А по поводу vim'a то он умеет перекодировать

А у тебя gtk собран с unicode support ?

что у тебя по поводу шрифтов в .gtkrc ?

Ты вкурсе что для unicode надо что бы там было не font=, а fontset=

----------

## jodaka

 *Quote:*   

> 
> 
> Смотря как ты перекодировал
> 
> Я всезда делаю так
> ...

 

аналогично я делал. Да и не в этом дело.
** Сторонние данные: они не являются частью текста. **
/-- LOCATION and LENGTH-1 of a DST entry that must be resident, read without its semaphore and without tests; an entry
that is unusable is refused (R646, R474, U13). DESIGN CHOICE: A and P are taken from the first word as it stands, so
an entry that another agent owns, whose first word is -1, is refused too (entry 48 of the log). -/
def residentEntry (base : Word) (n : BitVec 11) : M (Word × Word) := do
  insist (n != 0) .tableEntry
  let len ← readWord base
  insist (decide (16 * n.toNat ≤ len.toNat)) .tableEntry
  let e ← absAddress (base.toNat + 16 * n.toNat)
  let w0 ← readWord e
  insist (!bit w0 31 && !bit w0 26) .tableEntry
  let lx ← readExtent e
  pure (lx.2, lx.1)

/-- `SetDBDL(dsp)` (R646), refused where the entry is unusable or the result not aligned (U13, R23). -/
def setDbDl (dsp : Word) : M Unit := do
  let s ← get
  if bit dsp 0 = false then do
    let g ← residentEntry (s.dstBase (field dsp 1 12)) (field dsp 2 11)
    let dl ← absAddress (g.1.toNat + g.2.toNat)
    insist (field g.1 30 2 == 0#2 && field dl 30 2 == 3#2) .tableEntry
    modify fun s => { s with DB := g.1, DL := dl }
  else do
    let b ← absAddress (pointerOffset dsp).toNat
    insist (field b 30 2 == 0#2) .tableEntry
    -- DEDUCED (entry 31 of the log): DB + 4096 ends in 00; R646 gives that value and R23 asks for 11: R646 is followed
    let dl ← (if bit dsp 1 then absAddress (b.toNat + 4096) else pure 0x1FFFFFFF#32 : M Word)
    modify fun s => { s with DB := b, DL := dl }

/-- A trap from inside the interrupt handler has no instruction to return to (R642): refused (U24). -/
def inHandler {α : Type} (m : M α) : M α := fun s =>
  match m s with
  | .error (.trap _ _ _) => .error (.refuse .deviceEntry)
  | r => r

/-- The part of `InterruptEntry(ra)` after the device is unlinked (R642): the frame, the masks, the device's data and
code. -/
def serviceDevice (l : Nat) (dev ra : Word) : M Unit := do
  switchToIcs ra
  modify fun s => { s with MASK := s.MASK ||| lowerLevels s.cfg.level0Highest l }
  let s ← get
  writeWord (s.Q + 12#32) dev
  modify fun s => { s with S := s.Q + 12#32 }
  let dsp ← readWord (dev + 4#32)
  setDbDl dsp
  writeWord s.SB dsp
  let pp ← readWord (dev + 8#32)
  modify fun s => { s with STATUS := setField (setBit 0#32 14 true) 20 12 s.csn }
  if bit pp 0 then do
    let t ← planTransfer pp .call
    commitTransfer t
    jumpTo t.target
  else do
    let g ← planSegment 0#12 false
    match g with
    | .same => modify fun s => { s with PB := 0#32, PL := segmentZeroPL }
    | c => commitSegment c
    modify fun s => { s with STATUS := setField s.STATUS 20 12 0#12 }
    jumpTo (pointerOffset pp)

/-- The location of the tail pointer of a level's list (R152). -/
def tailAddress (level : Nat) : Word := BitVec.ofNat 32 (1024 + 8 * level)

/-- The location of the head pointer of a level's list (R152). -/
def headAddress (level : Nat) : Word := BitVec.ofNat 32 (1028 + 8 * level)

/-- `InterruptEntry(ra)` (R642): false when all devices of the level are serviced, in which case only the MSG bit is
cleared. -/
def interruptEntry (ra : Word) : M Bool := do
  let s ← get
  match s.pendingLevel with
  | none => pure false
  | some l => do
    let tail := tailAddress l
    let head := headAddress l
    let tw ← readWord tail
    if tw = 0#32 then do
      modify fun s => { s with MSG := setBit s.MSG (16 + l) false }
      pure false
    else do
      let dev ← readWord head
      let link ← readHalf dev
      writeWord head (link.setWidth 32)
      writeHalf dev 0#16
      if link = 0#16 then do
        writeWord tail 0#32
        modify fun s => { s with MSG := setBit s.MSG (16 + l) false }
      inHandler (serviceDevice l dev ra)
      pure true

/-! ## The end of an instruction -/

/-- What an instruction body leaves for the end-of-instruction tests: the assigned P, its own note-1 trap (item 0), a
trace event (item 1), the User Trap parameter recorded by setOverflow (item 2), and `stay` when the instruction has not
ended (a halted, sleeping or suspended CPU). -/
structure End where
  jump : Option Word := none
  own : Option (Trap × Option Word) := none
  trace : Option (Word × Word) := none
  user : Option Word := none
  stay : Bool := false

/-- The instruction advances to the next one and has nothing to report. -/
def done : End := {}

/-- Items 1 to 4 and 0 of R620 in the order of entry: true when some entry was made. -/
def entryItems (e : End) : M Bool := do
  let s ← get
  let c1 := s.tv && e.trace.isSome
  let c2 := s.overflow && s.trapEnable
  let c3 := s.interruptEnable && (s.messageBits != 0#32)
  let c4 := s.interruptEnable && (s.levelBits != 0#32)
  if c2 then modify (·.setO false)
  match e.own with
  | some tp => trapEntry tp.1 tp.2 s.P
  | none => pure ()
  match c1, e.trace with
  | true, some tr => do
    let s ← get
    trapEntry .variableTrace (some tr.1) s.P (some tr.2)
  | _, _ => pure ()
  if c2 then do
    let u ← (match e.user with
      | some u => pure u
      | none => drawFree : M Word)
    let s ← get
    trapEntry .user (some u) s.P
  if c3 then do
    let s ← get
    messageTrap s.P
  let e4 ← (if c4 then do
      let s ← get
      interruptEntry s.P
    else pure false : M Bool)
  pure (e.own.isSome || c1 || c2 || c3 || e4)

/-- Items 5 to 8 of R620 and the setting of EM (R634). -/
def laterItems : M Unit := do
  let s ← get
  if s.outOfSequence then do
    trapEntry .sequencing none s.P
    postEntryTests postEntryFuel true
  else if s.stackOverflowed then do
    icsTrapEntry .stackOverflow none s.P
    postEntryTests postEntryFuel false
  else if s.P = s.BRKPT then do
    trapEntry .breakpoint none s.P
    postEntryTests postEntryFuel false
  else if s.machineTrap && s.machineTrapEnable then do
    trapEntry .machineInstruction (some s.CIR) s.P
    postEntryTests postEntryFuel false
  else modify (·.setEM true)

/-- The end-of-instruction tests (R620), P already advanced or assigned. -/
def endTests (e : End) : M Unit := do
  let entered ← entryItems e
  if entered then postEntryTests postEntryFuel false else laterItems

/-- The end of an instruction of `ilen` bytes: P advances or is assigned, then the tests (R168, R620). -/
def finish (ilen : Nat) (isDup : Bool) (e : End) : M Unit := do
  modify fun s => { s with prevDup := isDup }
  if e.stay then pure ()
  else do
    match e.jump with
    | some t => jumpTo t
    | none => modify fun s => { s with P := s.P + BitVec.ofNat 32 ilen }
    endTests e

/-- A note-2 trap (R603), entered on the current stack or, for the stack overflow that ADDS, PSHN, SLD and SCON raise
(R261), on the ICS after STATUS.P <- 0 (R635). -/
def takeTrap (t : Trap) (param : Option Word) : M Unit := do
  modify fun s => { s with prevDup := false }
  let s ← get
  if t = .stackOverflow then do
    modify (·.setPending false)
    icsTrapEntry t param s.P
  else trapEntry t (s.icsParam t param) s.P
  postEntryTests postEntryFuel false

/-- A CPU that finds a table semaphore taken reads the word again and again, each read setting it to -1 (R124): the
instruction will start again, and the entries it holds stay -1 until then (R140). Where there is no memory the read
gives another free value each time (R84). DESIGN CHOICE: entry 10 of the log. -/
def waitFor (s : State) (ent : Word) (held : List (Word × Word)) : State :=
  let t := if Config.isHole s.cfg (wordAlign ent).toNat then { s.busError with freeCtr := s.freeCtr + 1 }
    else s.withWord ent 0xFFFFFFFF#32
  held.foldl (fun u e => { u.withWord e.1 0xFFFFFFFF#32 with owned := e :: u.owned }) t

/-- The state in which an instruction that has waited starts again: the entries it held have their words back. -/
def State.regained (s : State) : State :=
  s.owned.foldl (fun u e => u.withWord e.1 e.2) { s with owned := [] }

/-- The outcome of a computation that ends the step. -/
def conclude (s : State) (m : M Unit) (s1 : State) : Host.Outcome State Fault Refusal :=
  match m s1 with
  | .ok ((), s2) => .next s2
  | .error (.trap _ _ _) => .refused .deviceEntry
  | .error (.refuse r) => .refused r
  | .error (.stuck f) => .fault f
  | .error (.spin ent held) => .next (waitFor s ent held)

/-- What a note-2 trap leaves of the instruction that raised it (R603, D18): the registers are those of its start;
memory holds what was written, which before a trap is no more than the R and D bits of table entries already set
(R603). The message bits that a bus error has set stay, and the free values drawn stay drawn. -/
def State.unwound (s s1 : State) : State := { s with mem := s1.mem, MSG := s1.MSG, freeCtr := s1.freeCtr }

/-- The registers of the start of the instruction are back when m traps. -/
def atomic {α : Type} (m : M α) : M α := fun s =>
  match m s with
  | .error (.trap t p s1) => .error (.trap t p (s.unwound s1))
  | r => r

/-- The memory of the start of m is back when m traps: for the sequences that write memory before the last of their
tests and set no R or D bit before it (R603, D18). -/
def undoing {α : Type} (m : M α) : M α := fun s =>
  match m s with
  | .error (.trap t p s1) => .error (.trap t p { s1 with mem := s.mem })
  | r => r

/-- One instruction from its body to the end of its tests; a trap finds what the body left. -/
def runBody (ilen : Nat) (isDup : Bool) (body : M End) (s : State) : Host.Outcome State Fault Refusal :=
  match body s with
  | .ok (e, s1) => conclude s (finish ilen isDup e) s1
  | .error (.trap t param s1) => conclude s (takeTrap t param) s1
  | .error (.refuse r) => .refused r
  | .error (.stuck f) => .fault f
  | .error (.spin ent held) => .next (waitFor s ent held)

/-- A 16-bit instruction. -/
def run16 (body : M End) (s : State) : Host.Outcome State Fault Refusal := runBody 2 false (atomic body) s

/-- A 32-bit instruction. -/
def run32 (body : M End) (s : State) : Host.Outcome State Fault Refusal := runBody 4 false (atomic body) s

/-- A 16-bit instruction whose rule says what it leaves behind when it traps: an interruptible instruction's progress
(R626), SETR (R284), the MPB instructions (R540). -/
def runKeep16 (body : M End) (s : State) : Host.Outcome State Fault Refusal := runBody 2 false body s

/-- `setOverflow(kind, type)` when c holds (R320): O is set and the User Trap parameter recorded. -/
def overflowIf (c : Bool) (kind type : Nat) : M End := do
  if c then do
    modify (·.setO true)
    pure { user := some (userParam kind type) }
  else pure done

/-! ## Reset and the other agents -/

/-- The stack marker and the saved S of a reset, omitted at power-on when SB = 0 (R660). -/
def resetMarker : M Unit := do
  let s ← get
  if s.SB ≠ 0#32 then do
    pushMarker s.P
    let t ← get
    writeWord (t.SB - 4#32) (t.S - t.SB)

/-- `Reset()` (R660). What an instruction under way has written stays, the -1 of an entry it owned too; the address
lockout is enabled (R70). -/
def hardwareReset : M Unit := do
  modify fun s => { s with run := .running, prevDup := false, owned := [], lockout := true }
  resetMarker
  loadIcs
  saveMask
  let s ← get
  writeWord (s.Q + 12#32) (epp .reset)
  let base ← readWord 0#32
  let e1 ← cstAddress base 1
  let lx ← readExtent e1
  let pl ← segmentLimit lx.2 lx.1
  modify fun s =>
    { s with dispFlag := false, S := s.Q + 12#32, PB := lx.2, PL := pl,
             STATUS := setField (setBit 0#32 14 true) 20 12 1#12, secondary := s.cfg.rev != .fixed }
  let w ← readWord (pl - 32#32)
  jumpTo (lx.2 + pointerOffset w)

/-- The MSG bits that agents set on their own: 0, 1, 2, 7, 8, 9 and 12 to 15 (R640 (b)). -/
def agentBits : Word := 0xE1CF0000#32

/-- The device number, which is the address of its DRT entry (R153): `128 * channel + 16 * peripheral address`. -/
def deviceEntry (channel : Fin 7) (periph : BitVec 3) : Word :=
  BitVec.ofNat 32 (128 * (channel.val + 1) + 16 * periph.toNat)

/-- The device is on a list already: its entry has a link or is the last of some list (R640 (a)). -/
def State.listed (s : State) (dev : Word) : Bool :=
  s.mem.half dev.toNat != 0#16 || (List.range 16).any fun l => s.word (tailAddress l) == dev

/-- A device links its DRT entry at the tail of its level's list and sets the level's MSG bit; a device that is on a
list already does not (R640 (a)). What its accesses do where there is no memory is entry 59 of the log. -/
def requestInterrupt (level : BitVec 4) (dev : Word) : M Unit := do
  let s ← get
  if s.listed dev = false then do
    let tail := tailAddress level.toNat
    let tw ← readWord tail
    if tw = 0#32 then writeWord (headAddress level.toNat) dev else writeHalf tw (field dev 16 16)
    writeWord tail dev
    modify fun s => { s with MSG := setBit s.MSG (16 + level.toNat) true }

/-- The CPU dedicated blocks, the DRT and the head and tail pointers, which no agent changes but by the list protocol
(R150, R545). -/
def dedicated (n : Nat) : Bool := decide (16 ≤ n) && decide (n < 0o2200)

/-- One move of the environment (R640, R545). DESIGN CHOICE: where a write or a list access of an agent finds no memory,
this CPU's MSG bits 1 and 2 are set as by an access of its own (R84; entry 59 of the log). -/
def deliver (m : Move) : M Unit :=
  match m with
  | .reset => hardwareReset
  | .setMsg bits => modify fun s => { s with MSG := s.MSG ||| (bits &&& agentBits) }
  | .slaveWrite addr data => modify fun s => { s with SAR := addr, SDR := data, MSG := setBit s.MSG 6 true }
  | .interrupt level channel periph => requestInterrupt level (deviceEntry channel periph)
  | .writeByte addr v => if dedicated addr.toNat then pure () else writeByte addr v

/-! ## Polls inside an interruptible instruction -/

/-- Items 3 and 4 of R620, the only ones tested inside an instruction (R626). -/
def State.interruptPending (s : State) : Bool :=
  s.interruptEnable && (s.messageBits != 0#32 || s.levelBits != 0#32)

/-- Several moves, one after another, as far as a reset: true when there was one. -/
def deliverAll : List Move → M Bool
  | [] => pure false
  | m :: rest => do
    deliver m
    if m = .reset then pure true else deliverAll rest

/-- What the CPU finds at a poll: nothing, an interrupt to take (R626), or that a reset has aborted the instruction
(R660). -/
inductive PollEnd where
  | quiet | interrupt | reset
  deriving DecidableEq, Repr

/-- Before iteration k, at least 1: the moves of a poll scheduled there are made, and the CPU looks for interrupts
(R626). -/
def pollBefore (k : Nat) : M PollEnd := do
  let s ← get
  match s.poll with
  | none => pure .quiet
  | some q =>
    if q.iteration = k ∧ 0 < k then do
      modify fun s => { s with poll := none }
      let r ← deliverAll q.moves
      let t ← get
      pure (if r then .reset else if t.interruptPending then .interrupt else .quiet)
    else pure .quiet

/-- Suspension of an interruptible instruction whose progress is saved (R626): the tests of R621 follow an entry;
where none was made, all devices being serviced, the instruction goes on. DESIGN CHOICE: entry 8 of the log. -/
def suspend : M End := do
  modify (·.setPending true)
  let s ← get
  let c3 := s.messageBits != 0#32
  let c4 := s.levelBits != 0#32
  if c3 then messageTrap s.P
  let e4 ← (if c4 then do
      let s ← get
      interruptEntry s.P
    else pure false : M Bool)
  if c3 || e4 then postEntryTests postEntryFuel false
  pure { stay := true }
Все остальные проги нормально могут читать/писать перекодированные файлы, один только scite выделывается.

 *Quote:*   

> А у тебя gtk собран с unicode support ?

 

у меня всё собрано с поддержкой юникода

 *Quote:*   

> что у тебя по поводу шрифтов в .gtkrc ? Ты вкурсе что для unicode надо что бы там было не font=, а fontset=

 

такого файла у меня нет вообще (соответственно и настроек никаких в нем нет)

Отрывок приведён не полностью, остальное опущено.